How does cluster-resource manager compare with API usage?

In [ ]:

managers = (
    df['If you use a cluster, how do you launch Dask? '].str.split(";").explode().dropna()
        .replace(re.compile("HPC.*"), "HPC")
    .loc[lambda x: x.isin(cluster_manager_choices)]
)

apis = (
    df['Dask APIs'].str.split(";").explode().dropna()
    .loc[lambda x: x.isin(api_choices)]
)
wm = pd.merge(apis, managers, left_index=True, right_index=True).replace("My workplace has a custom solution for this", "Custom")

x = wm.groupby("Dask APIs")["If you use a cluster, how do you launch Dask? "].value_counts().unstack().T
x.style.background_gradient(axis="columns")

HPC users are relatively heavy users of dask.array and xarray.

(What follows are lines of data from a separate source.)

/-- From a law that says the residue register is written and nothing else. -/
theorem ensures_residue {r : Result} {len : Nat} {v : RegVal} (hw : writesResidue i = true)
    (h : ∃ t, r = .next t ∧ Wrote s t len resSel v none) : Ensures r (Effect i s) :=
  .of_exists h fun _ ht => .kept (.of_wrote ht (.inr ⟨rfl, hw⟩) (.inl rfl))

/-- From a law that says D and the residue register are written and nothing else. -/
theorem ensures_both {r : Result} {len : Nat} {d : Sel} {v : RegVal} {w : Option RegVal} (hd : dField i = some d)
    (hw : writesResidue i = true) (h : ∃ t, r = .next t ∧ Wrote s t len d v w) : Ensures r (Effect i s) :=
  .of_exists h fun _ ht => .kept (.of_wrote ht (.inl hd) (.inr hw))

theorem ensures_setReg {len : Nat} {d : Sel} {v : RegVal} (hd : dField i = some d) :
    Ensures (.next ((s.advance len).setReg d v)) (Effect i s) :=
  ensures_dest hd ⟨_, rfl, State.wrote_setReg rfl rfl (.refl s) len d v⟩

theorem ensures_arith {op : ArithOp} {len : Nat} {d : Sel} {a b : Word} (hd : dField i = some d)
    (hw : writesResidue i = true) : Ensures (s.arith op len d a b) (Effect i s) := by
  obtain ⟨t, v, w, h, ht⟩ := s.arith_next op len d a b
  exact ensures_both hd hw ⟨t, h, ht⟩

theorem ensures_setData {len : Nat} {d : Sel} {v : Word} (hd : dField i = some d) :
    Ensures (s.setData len d v) (Effect i s) :=
  ensures_dest hd (s.setData_next len d v)

theorem ensures_freeD {d : Sel} (hd : dField i = some d) : Ensures (s.freeD d) (Effect i s) :=
  ensures_dest hd (s.freeD_next d)

theorem ensures_setResidue {len : Nat} {v : RegVal} (hw : writesResidue i = true) :
    Ensures (s.setResidue len v) (Effect i s) :=
  ensures_residue hw (State.setResidue_next rfl rfl (.refl s) len v)

theorem ensures_cmpImm {len : Nat} {d : Sel} {I : Word} (hw : writesResidue i = true) :
    Ensures (s.cmpImm len d I) (Effect i s) := by
  cases h : (s.reg d).ty.isFloat
  · exact ensures_residue hw (State.cmpImm_integer h len I)
  · exact ensures_residue hw (State.cmpImm_float h len I)

theorem ensures_branchIf {len : Nat} {d : Sel} {test : Word → Bool} {target : Word} :
    Ensures (s.branchIf len d test target) (Effect i s) :=
  ensures_unlessPc (s.branchIf_next len d test target) fun _ ht => .of_jumped ht

theorem ensures_call {len : Nat} {d : Sel} {target : Word} (hd : dField i = some d) :
    Ensures (s.call len d target) (Effect i s) := by
  refine ensures_unlessPc (s.call_next len d target) fun t ht => ?_
  obtain ⟨-, -, hregs, hrest⟩ := ht
  refine ⟨hrest.save, fun j hj hjd _ => hregs j hj ?_, fun _ => hrest.mem⟩
  rintro rfl
  exact hjd hd

theorem ensures_setType {d : Sel} {k : DType} (hd : dField i = some d) : Ensures (s.setType d k) (Effect i s) :=
  ensures_unlessPc (s.setType_next d k) fun _ ht => .of_wrote ht (.inl hd) (.inl rfl)

theorem ensures_convert {n : Nat} {d : Sel} {v : RegVal} {k : DType} (hd : dField i = some d)
    (hw : writesResidue i = true) : Ensures (s.convert d n v k) (Effect i s) :=
  ensures_both hd hw (s.convert_next d n v k)

theorem ensures_loadImm {len : Nat} {d : Sel} {I : Word} {k : DType} (hd : dField i = some d) :
    Ensures (s.loadImm len d I k) (Effect i s) :=
  ensures_dest hd (s.loadImm_next len d I k)

theorem ensures_loadImmFloat {len : Nat} {d : Sel} {k : DType} (hd : dField i = some d) :
    Ensures (s.loadImmFloat len d k) (Effect i s) :=
  ensures_dest hd (s.loadImmFloat_next len d k)

theorem ensures_loadResidue {d : Sel} {k : DType} (hw : writesResidue i = true) :
    Ensures (s.loadResidue d k) (Effect i s) := by
  refine ensures_illegalPc ?_
  split
  · exact .fault _ _
  · exact ensures_residue hw (State.setResidue_next (by simp) (by simp) (s.toRegister_rest _ k) 1 _)

end Results

/-! ## The instructions whose meaning is more than one shared operation -/

section Instructions

variable (s : State) (d r : Sel) (n : BitVec 5) (N : Word)

theorem execCmp_effect : Ensures (execCmp d r s) (Effect (.cmp d r) s) := by
  refine ensures_illegalPc ?_
  split
  · exact ensures_setResidue rfl
  · exact ensures_residue rfl (State.setResidue_next (s := s) (u := s.draw 1) rfl rfl (s.draw_rest 1) 1 _)

theorem execLd_effect : Ensures (execLd d r s) (Effect (.ld d r) s) := by
  cases h : s.memRead (s.reg r).data with
  | error e =>
    rw [execLd_fault h]
    exact .fault e _
  | ok v => exact ensures_dest rfl (execLd_next h)

theorem execSt_effect : Ensures (execSt d r s) (Effect (.st d r) s) := by
  refine ensures_illegalPc ?_
  split
  · exact .fault _ _
  next h => exact .next (.kept (.of_store h rfl))

theorem execFst_effect : Ensures (execFst d s) (Effect (.fst d) s) := by
  refine ensures_illegalPc ?_
  split
  · exact .fault _ _
  next h => exact .next (.kept (.of_store h rfl))

theorem execStt_effect : Ensures (execStt d N s) (Effect (.stt d N) s) := by
  refine ensures_illegalPc ?_
  split
  · exact .fault _ _
  next s1 h1 =>
    split
    · exact .fault _ _
    next s2 h2 =>
      have k1 : KeepsFrame (.stt d N) s s1 := .of_memWrite h1 rfl (.of_eq rfl rfl rfl)
      exact .next (.kept ((KeepsFrame.of_memWrite h2 rfl k1).advance 2))

theorem execLdt_effect : Ensures (execLdt d N s) (Effect (.ldt d N) s) := by
  refine ensures_illegalPc ?_
  split
  · exact .fault _ _
  · split
    · exact .fault _ _
    · exact ensures_setReg rfl

theorem execInPort_effect : Ensures (execInPort d n s) (Effect (.inPort d n) s) := by
  have hread : KeepsFrame (.inPort d n) s (s.portIn n).2 := .of_eq (by simp) (by simp) (by simp)
  exact .next (.kept (hread.trans (.of_wrote (State.wrote_setReg rfl rfl (.refl _) 1 d _) (.inl rfl) (.inl rfl))))

theorem execExtrct_effect : Ensures (execExtrct d N s) (Effect (.extrct d N) s) := by
  refine ensures_illegalPc ?_
  split
  · exact .refused _ _
  · split
    · exact .refused _ _
    · exact ensures_setResidue rfl

theorem execInsrt_effect : Ensures (execInsrt d N s) (Effect (.insrt d N) s) := by
  refine ensures_illegalPc ?_
  split
  · exact .refused _ _
  · exact ensures_setData rfl

theorem execAbs_effect : Ensures (execAbs d s) (Effect (.abs d) s) := by
  refine ensures_illegalPc ?_
  split
  · exact ensures_setData rfl
  · split
    · exact ensures_freeD rfl
    · exact ensures_setData rfl
  · exact ensures_freeD rfl
  · exact ensures_freeD rfl

theorem execNabs_effect : Ensures (execNabs d s) (Effect (.nabs d) s) := by
  refine ensures_illegalPc ?_
  split
  · exact ensures_setData rfl
  · exact ensures_freeD rfl
  · exact ensures_freeD rfl
  · exact ensures_freeD rfl

theorem execCvtu_effect : Ensures (execCvtu d s) (Effect (.cvtu d) s) := by
  refine ensures_illegalPc ?_
  split
  · exact ensures_convert rfl rfl
  · split <;> exact ensures_convert rfl rfl
  · exact ensures_convert rfl rfl
  · exact ensures_convert rfl rfl

theorem execCvts_effect : Ensures (execCvts d s) (Effect (.cvts d) s) := by
  refine ensures_illegalPc ?_
  split
  · exact ensures_convert rfl rfl
  · split <;> exact ensures_convert rfl rfl
  · exact ensures_convert rfl rfl
  · exact ensures_convert rfl rfl

end Instructions

/-- Everything an instruction that goes on can have changed: it entered a trap, it is OUT, or it stayed inside its
frame. -/
theorem exec_effect (i : Instr) (s : State) : Ensures (exec i s) (Effect i s) := by
  cases i with
  | trap => exact ensures_takeTrap .trap
  | bkpt => exact ensures_takeTrap .brkpt
  | undefinedBit0 _ | functUnused08 _ | functUnused09 _ | functUnused0A _ | functUnused0B _ | functUnused12 _
  | functUnused13 _ | functUnused14 _ | functUnused15 _ | functUnused16 _ | functUnused17 _ | functUnused18 _
  | functUnused19 _ | functUnused1A _ | functUnused1B _ => exact ensures_takeTrap .undefined
  | algnw | algnc => exact .next (.kept (.of_jumped (s.jumped_jump _)))
  | add d r | sub d r => exact ensures_sameType (ensures_arith rfl rfl)
  | mul d r | div d r => exact ensures_illegalPc (ensures_sameType (ensures_arith rfl rfl))
  | addiShort d _ | addiLong d _ | subiShort d _ | subiLong d _ => exact ensures_arith rfl rfl
  | muliShort d _ | muliLong d _ | diviShort d _ | diviLong d _ => exact ensures_illegalPc (ensures_arith rfl rfl)
  | and d _ | or d _ | xor d _ | andiShort d _ | andiLong d _ | oriShort d _ | oriLong d _ | xoriShort d _
  | xoriLong d _ => exact ensures_illegalPc (ensures_setData rfl)
  | cmp d r => exact execCmp_effect s d r
  | cmpiShort d _ | cmpiLong d _ => exact ensures_illegalPc (ensures_cmpImm rfl)
  | ld d r => exact execLd_effect s d r
  | st d r => exact execSt_effect s d r
  | mov d r => exact ensures_setReg rfl
  | inPort d n => exact execInPort_effect s d n
  | outPort d n => exact ensures_illegalPc (.next (.sent d n rfl rfl))
  | ldt d N => exact execLdt_effect s d N
  | stt d N => exact execStt_effect s d N
  | bsrShort d _ | bsrLong d _ => exact ensures_call rfl
  | brzShort _ _ | brzLong _ _ | brnzShort _ _ | brnzLong _ _ | brpShort _ _ | brpLong _ _ | brmShort _ _
  | brmLong _ _ => exact ensures_branchIf
  | shft d n => exact ensures_unlessPc (execShft_next s d n) fun _ ht => .of_wrote ht (.inl rfl) (.inr rfl)
  | extrct d N => exact execExtrct_effect s d N
  | insrt d N => exact execInsrt_effect s d N
  | ldiuShort d _ | ldiuLong d _ => exact ensures_loadImm rfl
  | ldisShort d _ | ldisLong d _ => exact ensures_illegalPc (ensures_loadImm rfl)
  | ldifShort d _ | ldifLong d _ | ldif2Short d _ | ldif2Long d _ =>
    exact ensures_illegalPc (ensures_loadImmFloat rfl)
  | setu d | sets d | setf d | setf2 d => exact ensures_setType rfl
  | abs d => exact execAbs_effect s d
  | nabs d => exact execNabs_effect s d
  | tag d => exact ensures_illegalPc (ensures_setResidue rfl)
  | itag d => exact ensures_illegalPc (ensures_setReg rfl)
  | fldu _ | flds _ | fldf _ | fldf2 _ => exact ensures_loadResidue rfl
  | fst d => exact execFst_effect s d
  | cvtu d => exact execCvtu_effect s d
  | cvts d => exact execCvts_effect s d
  | cvtf d | cvtf2 d => exact ensures_illegalPc (ensures_convert rfl rfl)

/-- OUT to another port leaves the save register. -/
theorem State.portOut_save {n : BitVec 5} (h : n ≠ Params.savePort) (s : State) (v : Word) :
    (s.portOut n v).save = s.save := by rw [State.portOut_event h]

/-- A trap leads to one of the four locations (60_exceptions.md R261). -/
theorem trapLocation_mem (k : TrapKind) :
    Params.trapLocation k ∈ [0x0020#16, 0x0040#16, 0x0060#16, 0x0080#16] := by
  cases k <;> simp [Params.trapLocation]

/-! ## The obligations -/

/-- Settles O17: a half-word of which a byte is missing is read by no load and no fetch. -/
theorem unwrittenHalfwordsFault : Obligations.UnwrittenHalfwordsFault := by
  intro s a hp hb
  have hread : s.memRead a = .error (.uninitialisedMemory a) := State.memRead_unwritten hp (Memory.readHalf_eq_none hb)
  refine ⟨hread, ?_⟩
  rintro rfl
  exact step_fault hread

/-- Settles O5: the test of D = 31 comes first in each of these instructions. -/
theorem pcAsDestinationTraps : Obligations.PcAsDestinationTraps := by
  intro i s hd hm
  obtain ⟨body, hbody⟩ := exec_eq_illegalPc hd hm s
  exact ⟨s.takeTrap .illegal, hbody.trans (illegalPc_pcSel s body), s.trapped_takeTrap .illegal⟩

/-- Settles O10, by the laws of IN and OUT at the save port. -/
theorem savePortReadsAndWritesSave : Obligations.SavePortReadsAndWritesSave := by
  intro s d
  refine ⟨execInPort_completes s.portIn_savePort rfl rfl (.refl s) d, execOutPort_completes s d _ ?_⟩
  have hport : s.portOut 0b11111#5 (s.reg d).data = { s with save := (s.reg d).data } := s.portOut_savePort _
  rw [hport]
  exact ⟨rfl, rfl, fun _ hj => State.reg_eq_of_regs (s := s) (t := State.advance _ 1) rfl hj, fun _ => rfl, rfl, rfl⟩

/-- Settles O11: a listed value of an external port, an open one, and an internal port. -/
theorem inGivesThePortsValue : Obligations.InGivesThePortsValue := by
  intro s d n
  refine ⟨fun hn before after v hlist hfirst => ?_, fun hn hnone => ?_, fun hn hsave => ?_⟩
  · have htake : takeInput n s.inputs = some (v, before ++ after) := by rw [hlist, takeInput_first hfirst]
    exact execInPort_completes (State.portIn_input hn htake) rfl rfl (.refl _) d
  · exact ⟨_, execInPort_completes (b := { s with events := .input n _ :: s.events })
      (State.portIn_open hn (takeInput_none hnone)) rfl rfl ⟨rfl, fun _ => rfl, rfl, rfl⟩ d⟩
  · exact ⟨_, execInPort_completes (b := s) (State.portIn_internal hn hsave s) rfl rfl (s.draw_rest 1) d⟩

/-- Settles O12: the only change of OUT but the PC is the new event. -/
theorem outIsARecordedEvent : Obligations.OutIsARecordedEvent := by
  intro s d n hn
  refine execOutPort_completes s d n ?_
  rw [State.portOut_event hn]
  exact State.jumped_advance _ 1

/-- Settles O45, by the fault laws of LD, LDT and the fLD functions. -/
theorem unreadableOperandsFault : Obligations.UnreadableOperandsFault := by
  intro s d e
  refine ⟨fun r h => execLd_fault h, fun N hd h => ?_, fun hd h => ?_⟩
  · obtain h | ⟨⟨v, hv⟩, h⟩ := h
    · exact execLdt_fault_data hd h
    · exact execLdt_fault_tags hd hv h
  · exact ⟨State.loadResidue_fault hd h .u, State.loadResidue_fault hd h .s, State.loadResidue_fault hd h .f,
      State.loadResidue_fault hd h .f2⟩

/-- Settles O59, from the three effects an instruction can have. -/
theorem saveChangesByTrapsAndOutAlone : Obligations.SaveChangesByTrapsAndOutAlone := by
  intro i s t h
  obtain ⟨k, ht⟩ | ⟨d, n, rfl, rfl⟩ | hkept := exec_effect i s t h
  · refine .inr (.inl ?_)
    rw [ht.pc]
    exact ⟨ht, trapLocation_mem k⟩
  · by_cases hn : n = Params.savePort
    · subst hn
      exact .inr (.inr ⟨d, rfl, by rw [State.portOut_savePort]; rfl⟩)
    · exact .inl (State.portOut_save hn s _)
  · exact .inl hkept.save

/-- Settles O60, from the three effects an instruction can have. -/
theorem residueChangesByItsWritersAlone : Obligations.ResidueChangesByItsWritersAlone := by
  intro i s t hw hd h
  have hres : resSel ≠ pcSel := by decide
  obtain ⟨k, ht⟩ | ⟨d, n, rfl, rfl⟩ | hkept := exec_effect i s t h
  · exact ht.regs resSel hres
  · exact State.reg_eq_of_regs (by simp) hres
  · exact hkept.regs resSel hres hd fun _ => hw

end Sys2Proof.Machine
end

section
/-! PROOFS. Memory (20_memory.md): the canonical form of the memory list holds at reset and every step keeps it, and
no instruction but a store changes a byte.  `KeepsFrame.mem` compares memories byte by byte, which does not determine
the list, so the canonical form is followed through the operations on its own. -/
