-- ==== Sys2Proof/Machine/State.lean ====
section
/-! DEFINITION. The state of the core as plain data (10_state.md R20, R40), the inputs and outputs of a Step that the
host's interface leaves no other place for, the parameters, and the state after PowerOn (R45). -/

namespace Sys2Proof.Machine

/-- Memory, as the list of the bytes that differ from `Config.initialByte`, addresses strictly rising
(10_state.md R33). -/
abbrev Memory := List Host.Cell

/-- The display: row y of 64 pixels, pixel x of it as bit x. The linear cell of R34 is `x + 64*y`. -/
abbrev Display := Vector (BitVec 64) 32

/-- The fatal faults of the core (60_exceptions.md R231). Taking one is a NEXT state (R233), not a `Fault` of the step. -/
inductive FaultCause where
  /-- Raised by the fetch of any Step whose `pc` is above 0xFFE (R232). -/
  | fetchOutOfBounds
  /-- Raised by DXYN, FX33, FX55, FX65 that would touch an address above 0xFFF (R234). -/
  | dataOutOfBounds
  /-- Raised by 2NNN on a full stack (R236). -/
  | stackOverflow
  /-- Raised by 00EE on an empty stack (R237). -/
  | stackUnderflow
  /-- Raised by EX9E, EXA1 with a key index above 15 (R235). -/
  | keyIndexOutOfRange
  deriving DecidableEq, Repr

/-- The core's state. The first thirteen fields are the spec's; `key`, `rnd`, `draws` and `diags` are the inputs and
outputs of a Step, which the spec keeps outside State (R35, R36, R240); `config` is the core's configuration (00_scope.md
R7). -/
structure State where
  /-- `V[0..15]` (R21) -/
  v : Vector Byte 16
  /-- program counter (R23) -/
  pc : Addr
  /-- index register `I` (R26) -/
  i : Addr
  /-- `current_opcode` (R27) -/
  opreg : Opcode
  /-- `stack[0..15]`, stale entries included (R28) -/
  stack : Vector Addr 16
  /-- the number of return addresses held, 0 to 16 (R29). Assumption log 5. -/
  sp : Fin 17
  /-- delay timer (R30) -/
  dt : Byte
  /-- sound timer (R31) -/
  st : Byte
  /-- the bytes of memory (R33) -/
  mem : Memory
  /-- the pixels (R34) -/
  display : Display
  /-- 0 while running, else the code of the fault that halted the core (R37) -/
  faultCause : BitVec 3
  /-- address of the faulting instruction (R37) -/
  faultPc : Addr
  /-- the offending value (R37) -/
  faultInfo : Addr
  /-- the keypad input: bit k is `Key[k]` (R35). Assumption log 1. -/
  key : BitVec 16
  /-- the random byte the host has presented and no CXKK has taken, if any (R36). Assumption log 2. -/
  rnd : Option Byte
  /-- which free random byte is next; the model's own counter. Assumption log 2. -/
  draws : Nat
  /-- the UnknownOpcode diagnostics emitted so far, newest first (60_exceptions.md R240). Assumption log 3. -/
  diags : List Opcode
  /-- the parameters of this core (00_scope.md R7): configuration, which no operation writes. Assumption log 19. -/
  config : Config.Params
  deriving DecidableEq, Repr

/-- Reasons for a step to have no successor: there is none. 'Nothing in this spec is treated as `stuck`: every state has a
successor under Step' (93_implementation_defined.md): the core's own faults are next states. Assumption log 11. -/
inductive Fault where
  deriving DecidableEq, Repr

/-- Reasons for the model to give no meaning. -/
inductive Refusal where
  /-- Raised by an arm of exec whose instruction has no meaning yet; no arm does. Safe: nothing is proved of it. -/
  | notModelled (mnemonic : String)
  deriving DecidableEq, Repr

/-- The state after PowerOn, which performs Reset (10_state.md R45, 70_reset_and_hazards.md R270), with every parameter at
its default. Memory lists nothing, so every byte reads as PowerOn leaves it. -/
def State.reset : State where
  v := Vector.replicate 16 0
  pc := Config.defaults.resetPc
  i := 0
  opreg := 0
  stack := Vector.replicate 16 0
  sp := 0
  dt := 0
  st := 0
  mem := []
  display := Vector.replicate 32 0
  faultCause := 0
  faultPc := 0
  faultInfo := 0
  key := 0
  rnd := none
  draws := 0
  diags := []
  config := Config.defaults

end Sys2Proof.Machine
end

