-- ==== Sys2Proof/Machine/IndexMemory.lean ====
section
/-! DEFINITION. The index register and memory (42_index_memory.md). `I` is never changed by an access (R176). -/

namespace Sys2Proof.Machine

/-- ANNN `LD I, NNN` (R170). -/
def execLdI (nnn : Nnn) (s : State) : Host.Outcome State Fault Refusal := .next (s.setIndex (zextNnn nnn))

/-- FX1E `ADD I, VX`: modulo 65536, no flag (R171). -/
def execAddI (x : Reg) (s : State) : Host.Outcome State Fault Refusal := .next (s.setIndex (s.i + zextByte (s.reg x)))

/-- FX29 `LD F, VX` (R172). -/
def execLdF (x : Reg) (s : State) : Host.Outcome State Fault Refusal := .next (s.setIndex (glyphAddr (s.reg x)))

/-- The three decimal digits of a byte, hundreds first (R173). -/
def bcdDigits (b : Byte) : List Byte :=
  [BitVec.ofNat 8 (b.toNat / 100), BitVec.ofNat 8 (b.toNat / 10 % 10), BitVec.ofNat 8 (b.toNat % 10)]

/-- FX33 `LD B, VX` (R173). -/
def execLdB (x : Reg) (s : State) : Host.Outcome State Fault Refusal :=
  s.withData 3 (s.setMem (s.mem.writeBytes (s.dataAddr 0) (bcdDigits (s.reg x))))

/-- `memory[base + k] <- V[k]` for k from 0 to `n - 1`, ascending (R174). -/
def storeRegs (s : State) : Nat → Memory
  | 0 => s.mem
  | k + 1 => (storeRegs s k).write (s.dataAddr k) (s.reg (Fin.ofNat 16 k))

/-- FX55 `LD [I], VX`: X + 1 registers (R174). -/
def execLdMemVx (x : Reg) (s : State) : Host.Outcome State Fault Refusal :=
  s.withData (x.val + 1) (s.setMem (storeRegs s (x.val + 1)))

/-- `V[k] <- memory[base + k]` for k from 0 to `n - 1`, ascending (R175). -/
def loadRegs (s : State) : Nat → State
  | 0 => s
  | k + 1 => (loadRegs s k).setReg (Fin.ofNat 16 k) (s.mem.read (s.dataAddr k))

/-- FX65 `LD VX, [I]`: X + 1 registers (R175). -/
def execLdVxMem (x : Reg) (s : State) : Host.Outcome State Fault Refusal :=
  s.withData (x.val + 1) (loadRegs s (x.val + 1))

end Sys2Proof.Machine
end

Somewhat surprisingly, Dask's heaviest users find dask stable enough. Perhaps they've pushed past the bugs and found workarounds (percentages are normalized by row).

In [ ]:

fig, ax = plt.subplots(figsize=(9, 6))
sns.countplot(x="How often do you use Dask?", hue="Is Dask stable enough for you?", data=df, ax=ax,
              order=reversed(usage_order));
sns.despine()

Takeaways¶

We should prioritize improving and expanding our documentation and examples. This may be accomplished by Dask maintainers seeking examples from the community. Many of the examples on https://examples.dask.org were developed by domain specialist who use Dask.
Improved scaling to larger problems is important, but we shouldn't sacrifice the single-machine usecase to get there.
Both interactive and batch workflows are important.
Dask's various sub-communities are more similar than they are different.

Thanks again to all the respondents. We look forward to repeating this process to identify trends over time.